### Task statement
Reproduce the material that follows, please, but only from its first line to the line containing "dp := s.dp.arm", inclusive.

### Task inputs

/-- Entry to VERIFY: the record is built and the counter armed with preload v (R98). -/
def State.toVerify (s : State) : State :=
  match s.jc.record, s.cs.disk.track with
  | some r, some t =>
    { s with
      cs := { s.cs with state := .verify, phase := none }
      vu := some (VerifyRecord.build r.recipe t (s.cs.disk.serial.getD 0))
      dp := s.dp.arm r.recipe.verifyRevs }
  | _, _ => s

/-- A good write: VERIFY, or at once a track verified in mode OFF (R84, R85). -/
def State.writeGood (s : State) : State :=
  match s.recipe with
  | some r => if r.verify = .off then s.trackVerified else s.toVerify
  | none => s

/-- A use's check result is applied to the slot the drive path has pinned: the slot with its damage marked, and
whether the use fails (R35, R36). `u` are the bytes that have changed of themselves. -/
def State.applyCheck (r : Recipe) (u : Upset) (s : State) : State × Bool :=
  match s.store.drivePinned with
  | none => (s, false)
  | some i =>
    let s1 := { s with store := s.store.upset i u }
    if s1.store.trackCheck r i = (s1.store.slot i).check then (s1, (s1.store.slot i).damaged)
    else (s1.markDamaged i, true)

/-- The verify's end: the answer is worked out and acted on (R85, R86, R104 to R106). -/
def State.verifyEnd (u : Upset) (s : State) : State :=
  match s.vu, s.jc.record with
  | some v, some r =>
    let s1 := { s with vu := some { v with running := false, reading := none }, dp := s.dp.disarm }
    let checked : State × Bool :=
      if r.recipe.verify = .full ∧ r.kind = .copy then s1.applyCheck r.recipe u else (s1, false)
    if checked.2 then checked.1.releaseDrivePin.toFetch
    else match v.fault with
      | none => checked.1.trackVerified
      | some f => checked.1.failedAttempt [f]
  | _, _ => s

/-! ### Spindle answers for the copy cycle (R79, R80, R83) -/

/-- The recalibrate of HOME has ended (R80). -/
def State.copyHomeEnd (good : Bool) (s : State) : State :=
  if good then (s.cycleTo .claim).askClaim else s.reject .noTrack0

/-- The spindle has qualified (R79, R83). -/
def State.copyQualified (s : State) : State :=
  match s.cs.state, s.recipe with
  | .spinup, some r =>
    let d := s.dp.requestRecalibrate r s.now
    let s1 := { s.cycleTo .home with dp := d.1 }
    if d.2 then s1.copyHomeEnd true else s1
  | .write, _ =>
    if s.cs.phase = some .requalify then s.mapCopy fun cs => { cs with phase := some .armed } else s
  | _, _ => s

/-- The limit has passed without qualification (R79, R83). -/
def State.copyNotQualified (seen : Bool) (s : State) : State :=
  if s.cs.state = .spinup ∨ (s.cs.state = .write ∧ s.cs.phase = some .requalify) then s.reject (notQualified seen)
  else s

/-- A NO INDEX event at the copy cycle: a write or a verify in progress is one failed attempt (R84, R85). -/
def State.copyNoIndex (s : State) : State :=
  if s.cs.state = .write ∧ (s.cs.phase = some .writing ∨ s.cs.phase = some .completing) then
    ({ s with tb := none }.mapCopy fun cs => { cs with phase := none }).failedAttempt [.noIndex]
  else if s.cs.state = .verify then s.endVerify.failedAttempt [.noIndex]
  else s

/-! ### The disk pulled, the job ended, the station restarted (R91 to R93) -/

/-- The states in which a disk is in the cycle (R91). -/
def CycleState.busy (c : CycleState) : Bool :=
  decide (c ∈ [CycleState.spinup, .home, .claim, .fetch, .write, .verify, .tally])

/-- The disk has been pulled (R91). A TALLY on the medium keeps its outcome, and keeps it when it has to be sent
again: the model's choice (log 29). -/
def State.pullDisk (s : State) : State :=
  let s1 := (s.fault .pulled).endUse.mapDrive fun dp => { dp with lock := false }
  match s.cs.state with
  | .tally =>
    let s2 := s1.mapCopy fun cs => { cs with pulled := true }
    if s.cs.disk.conflict ∨ s.lc.has .tally ∧ s.lc.waiting .tally = false then s2
    else
      (s2.mapCopy fun cs => { cs with outcome := some .pulled }).mapFrame .tally fun f =>
        match f.body with
        | .tally _ v first further verified => { f with body := .tally .pulled v first further verified }
        | _ => f
  | .claim =>
    if s.lc.has .claim ∧ s.lc.waiting .claim = false then
      s1.mapCopy fun cs => { cs with state := .tally, pulled := true, outcome := none }
    else (s1.withdrawKey .claim).leavePulled .pulled none
  | .fetch | .write | .verify => (s1.mapCopy fun cs => { cs with pulled := true }).toTally .pulled
  | _ => s1.leavePulled .pulled none

/-- A disk is ended with fault ABANDONED and goes to OUT with the end cause (R92, R93). -/
def State.abandonDisk (cause : EndCause) (s : State) : State :=
  (s.fault .abandoned).endUse.enterOut .rejected (some cause)

/-- What the end of the job or a restart does to the disk (R92, R93): an unclaimed disk goes back to STANDBY at
a JOB CLOSE. The paused flag is cleared. -/
def State.copyJobEnd (cause : EndCause) (s : State) : State :=
  let s1 := s.mapCopy fun cs => { cs with paused := false }
  match s.cs.state with
  | .spinup | .home | .claim =>
    if cause = .close then
      (s1.stopMotor.mapDrive fun dp => { dp with lock := false }).mapCopy fun cs => { cs with state := .standby }
    else s1.abandonDisk cause
  | .fetch | .write | .verify => s1.abandonDisk cause
  | .tally => if s.cs.pulled then s1.leavePulled .pulled (some cause) else s1.abandonDisk cause
  | .empty | .standby | .out => s1

/-- The own TALLY has completed (R90, R91). -/
def State.tallyDone (o : DiskOutcome) (s : State) : State :=
  if s.cs.state = .tally then
    if s.cs.pulled then s.leavePulled o none else s.enterOut o none
  else s

/-- DISKIN seen by the copy cycle as it stands: EMPTY, STANDBY or OUT settle by it (R77, R90, R163, R166). -/
def State.settleByDiskin (s : State) : State :=
  match s.cs.state, s.dp.diskin with
  | .empty, true => (s.cycleTo .standby).startTest
  | .standby, false => s.cycleTo .empty
  | .out, false => s.mapCopy fun cs => { cs with state := .empty, outcome := none }
  | _, _ => s

end Sys2Proof.Machine
end

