-- ==== Sys2Proof/Safety.lean ====
section
/-! DEFINITION. What is to hold of every state of the block: the properties the spec says hold at every station,
and the bounds its tables give. -/

namespace Sys2Proof.Machine

/-! ### Parts of the job record -/

/-- The fields of the record that R1 fixes at JOB OPEN. -/
structure FixedFields where
  jobId       : JobId
  kind        : JobKind
  opener      : StationId
  recipe      : Recipe
  r           : Nat
  roster      : StationMask
  role        : Role
  joinRefused : Bool
  wanted      : Nat
  base        : Nat
  limit       : Nat
  deriving DecidableEq, Repr

/-- The fields of a record that R1 fixes at JOB OPEN. -/
def JobRecord.fixed (r : JobRecord) : FixedFields where
  jobId := r.jobId
  kind := r.kind
  opener := r.opener
  recipe := r.recipe
  r := r.r
  roster := r.roster
  role := r.role
  joinRefused := r.joinRefused
  wanted := r.wanted
  base := r.base
  limit := r.limit

/-- The account of a record: its counts, its claim list and its high mark (04, opening). -/
structure Account where
  heard     : Nat
  accepted  : Nat
  void      : Nat
  withdrawn : Nat
  claims    : List Claim
  high      : Nat
  noneHeard : Bool
  deriving DecidableEq, Repr

/-- The account of a record. -/
def JobRecord.account (r : JobRecord) : Account where
  heard := r.heard
  accepted := r.accepted
  void := r.void
  withdrawn := r.withdrawn
  claims := r.claims
  high := r.high
  noneHeard := r.noneHeard

/-- The fixed fields of the record held, if any. -/
def State.fixed (s : State) : Option FixedFields := s.jc.record.map (·.fixed)

/-- The account of the record held, if any. -/
def State.account (s : State) : Option Account := s.jc.record.map (·.account)

/-- The job state of the record held; none is job state NONE. -/
def State.jobState (s : State) : Option JobState := s.jc.record.map (·.state)

/-- The release mark of the record held. -/
def State.mark (s : State) : Option Nat := s.jc.record.map (·.mark)

/-- The departed set of the record held. -/
def State.departed (s : State) : Option StationMask := s.jc.record.map (·.departed)

/-! ### A frame completion -/

/-- The state that a completed frame's own rule acts on: an own frame has left the queue, and its sender's hold-off
view has ended. -/
def State.heard (k : FrameKey) (sender : StationId) (s : State) : State :=
  (s.ownLeaves (some k) sender).endViewOf sender

/-- The station receives: start-up has ended, and no frame is passed over that began before (R158). -/
def State.receives (s : State) : Prop := s.boot = .ready ∧ s.lc.deaf = false

/-! ### What is to hold of every state -/

/-- The slots' bytes are kept in canonical form, so that equal contents are equal data. -/
def State.memorySound (s : State) : Prop := Memory.wf s.store.mem = true

/-- At every station with a job record, claims heard equals accepted + void + withdrawn + the number of entries in
the claim list (R65). -/
def JobRecord.balanced (r : JobRecord) : Prop := r.heard = r.accepted + r.void + r.withdrawn + r.claims.length

/-- The claim list is in ascending serial order, with one entry at most for a station and none outside the roster
(R65). -/
def JobRecord.claimsSound (r : JobRecord) : Prop :=
  r.claims.Pairwise (fun a b => a.serial < b.serial) ∧ (r.claims.map (·.station)).Nodup
  ∧ ∀ c ∈ r.claims, inMask r.roster c.station = true

/-- The counts balance, and the claim list is sound (R65). -/
def JobRecord.accountSound (r : JobRecord) : Prop := r.balanced ∧ r.claimsSound

/-- The account of the record held, if any, is sound (R65). -/
def State.accountSound (s : State) : Prop := ∀ r, s.jc.record = some r → r.accountSound

/-- The transmit queue holds at most 8 frames, no two of one key, at most one of them on the medium (R152, R153). -/
def Link.queueSound (lc : Link) : Prop :=
  lc.queue.length ≤ Config.queuePlaces ∧ (lc.queue.map Frame.key).Nodup ∧ (lc.queue.filter (·.started)).length ≤ 1

/-- The write gate law (R139) with what R83 and R138 add: WGATE is active only in a write revolution of a MEMBER's
copy cycle, with WPROT inactive and MOTOR and SELECT active. -/
def State.gateSound (s : State) : Prop :=
  s.dp.wgate = true →
    s.dp.wprot = false ∧ s.role = some .member ∧ s.cs.state = .write
    ∧ (s.cs.phase = some .writing ∨ s.cs.phase = some .completing)
    ∧ s.dp.motor = true ∧ s.dp.select = true

/-- The bounds of the lists and counters: history (R169), restore queue (R57), repair part of the want list (R44),
station counters (R175). -/
def State.bounded (s : State) : Prop :=
  s.pc.history.length ≤ Config.historyDepth ∧ s.du.restores.length ≤ Config.restorePlaces
  ∧ s.du.repair.length ≤ Config.repairPositions ∧ ∀ n ∈ s.lc.counters.toList, n ≤ Config.max32

/-- What every step keeps. -/
structure State.Inv (s : State) : Prop where
  memory  : s.memorySound
  account : s.accountSound
  queue   : s.lc.queueSound
  gate    : s.gateSound
  bounds  : s.bounded

end Sys2Proof.Machine
end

### Answer box
/-- Entry to VERIFY: the record is built and the counter armed with preload v (R98). -/
def State.toVerify (s : State) : State :=
  match s.jc.record, s.cs.disk.track with
  | some r, some t =>
    { s with
      cs := { s.cs with state := .verify, phase := none }
      vu := some (VerifyRecord.build r.recipe t (s.cs.disk.serial.getD 0))
      dp := s.dp.arm r.recipe.verifyRevs }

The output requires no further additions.